Do you want to build the networking infrastructure that powers every virtual machine in the world's largest cloud? Are you excited by the challenge of writing systems software that runs on millions custom networking cards across millions of hosts?
The Amazon Elastic Compute Cloud (EC2) Instance Networking team builds and operates the software-defined networking stack at the heart of AWS. Our code is what makes Virtual Private Clouds (VPC) work, what enforces customer security policies, and what enables workloads to scale from a single instance to clusters of tens of thousands. Every packet that enters or leaves an EC2 instance flows through software we write, running on custom silicon designed in-house.
This work sits at the intersection of cloud infrastructure and the AI revolution.
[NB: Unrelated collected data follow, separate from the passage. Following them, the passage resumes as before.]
/-- A home line leaves its bank (R87, R100): the copies of every line that its directory entry covers are recalled, the entry goes, and the line's dirty words
go to the home agent. -/
def evictHome (s : State) (bank : Nat) (l : L2Line) : State :=
  let others := if ((s.bank bank).dirEntry l.key).isSome then ((s.bank bank).covered l.key).filter fun x => x.key != l.key else []
  let s := others.foldl (fun s x =>
    let (x, s) := recallLine s bank x
    s.putBank bank { s.bank bank with lines := (s.bank bank).lines.map fun y => if !y.remote && y.key == x.key then x else y }) s
  let (l, s) := recallLine s bank l
  let s := s.putBank bank (((s.bank bank).dropLine l.key false).dropEntry l.key)
  s.toAgent l.pa l.data (dirtyBytes l.d l.be)

/-- A remote line leaves its bank (R87, R98): its dirty words travel home in a WB, with which the line leaves the die. -/
def evictRemote (s : State) (bank : Nat) (l : L2Line) : State :=
  let b := s.bank bank
  let s := s.putBank bank (b.dropLine l.key true)
  if l.d = 0 then s
  else match s.part l.key.pid with
    | none => s
    | some p =>
      match p.home l.key.asid l.key.va with
      | none => s
      | some (_, h) =>
        let die := denseOf p.dies (bank / 64)
        s.send l.key.pid (.bank bank) (.bank h) (.wb l.key die l.d l.data (dirtyBytes l.d l.be) true)

/-- Room for one more line in the set of `key` (R91): the state after the eviction that the fill needs, of the least recently used line that may leave; `none`
while none may, and for a remote copy where the share is 0. -/
def makeRoom (s : State) (p : Partition) (bank : Nat) (key : LineKey) (remote : Bool) : Option State :=
  let b := s.bank bank
  let set := setIndex key.asid key.va
  let here := b.lines.filter fun l => setIndex l.key.asid l.key.va == set
  let rem := here.filter (·.remote)
  let hom := here.filter fun l => !l.remote
  let share := p.shareOf bank set
  if remote && share == 0 then none
  else if remote && decide (share ≤ rem.length) then (rem.reverse.find? (s.canEvict bank)).map (evictRemote s bank)
  else if here.length < 16 then some s
  else
    let kind := if share < rem.length then rem else hom
    match kind.reverse.find? (s.canEvict bank) with
    | none => none
    | some l => some (if l.remote then evictRemote s bank l else evictHome s bank l)

/-- A miss counts for the sampling groups of R93: a remote line 2, a home line 1. -/
def countMiss (s : State) (bank : Nat) (key : LineKey) (w : Nat) : State :=
  let set := setIndex key.asid key.va
  let b := s.bank bank
  if set % 64 = 0 then s.putBank bank { b with hiMiss := b.hiMiss + w }
  else if set % 64 = 32 then s.putBank bank { b with loMiss := b.loMiss + w }
  else s

/-- How an access at home begins: at a line that allows it, at the host port (R432), or how it fails. `busy`: it waits for the directory (R98), for a
back-invalidate (R435) or for room, and is made again. -/
inductive HomeAcc where
  | line (bank : Nat) (l : L2Line) (s : State)
  | host (addr : Nat) (perms : Perms) (s : State)
  | busy (s : State)
  | fault (cause : BitVec 4)
  | misplaced
  | unbacked

/-- An access at the home bank (R73, R74): a hit is checked against the line's bits, and a permission miss repeats the lookup; a miss is
translated and allocates the line. -/
def homeAccess (s : State) (pid : BitVec 5) (asid : BitVec 16) (va : Nat) (need : Need) (sys : Bool) : HomeAcc :=
  match s.part pid with
  | none => .fault 0
  | some p =>
    match p.home asid va with
    | none => .fault 0
    | some (_, bank) =>
      let key := keyOf pid asid va
      let b := s.bank bank
      if b.busyOn key || (need == .write && s.hostCache.contains (pid, va / 128)) then .busy s
      else match b.find key false with
        | some l =>
          if l.perms.allow need sys then .line bank l (s.putBank bank (b.put l))
          else if l.perms.s && !sys then .fault 1
          else match translate s pid asid va with
            | .ok _ _ perms s' =>
              if perms.allow need sys then
                let l := { l with perms := { l.perms with w := l.perms.w || perms.w, x := l.perms.x || perms.x } }
                .line bank l (s'.putBank bank ((s'.bank bank).put l))
              else .fault 1
            | .fault c => .fault c
            | .misplaced => .misplaced
            | .unbacked => .unbacked
        | none =>
          match translate s pid asid va with
          | .ok addr host perms s' =>
            if !perms.allow need sys then .fault 1
            else if host then .host addr perms s'
            else match makeRoom s' p bank key false with
              | none => .busy s
              | some s' =>
                let l := newLine key perms (addr / 128 * 128) false
                let s' := countMiss s' bank key 1
                .line bank l (s'.putBank bank ((s'.bank bank).put l))
          | .fault c => .fault c
          | .misplaced => .misplaced
          | .unbacked => .unbacked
As machine learning workloads grow to unprecedented scale - training runs spanning thousands of accelerators, clusters demanding millions of network endpoints, and fabrics pushing hundreds of gigabits per second. We build the networking primitives that make these workloads possible: high-performance interfaces, low-latency data plane protocols, and scalable network virtualization that operates predictably even under heavy churn. When the world's most ambitious AI companies scale on AWS, they're relying on the software we build.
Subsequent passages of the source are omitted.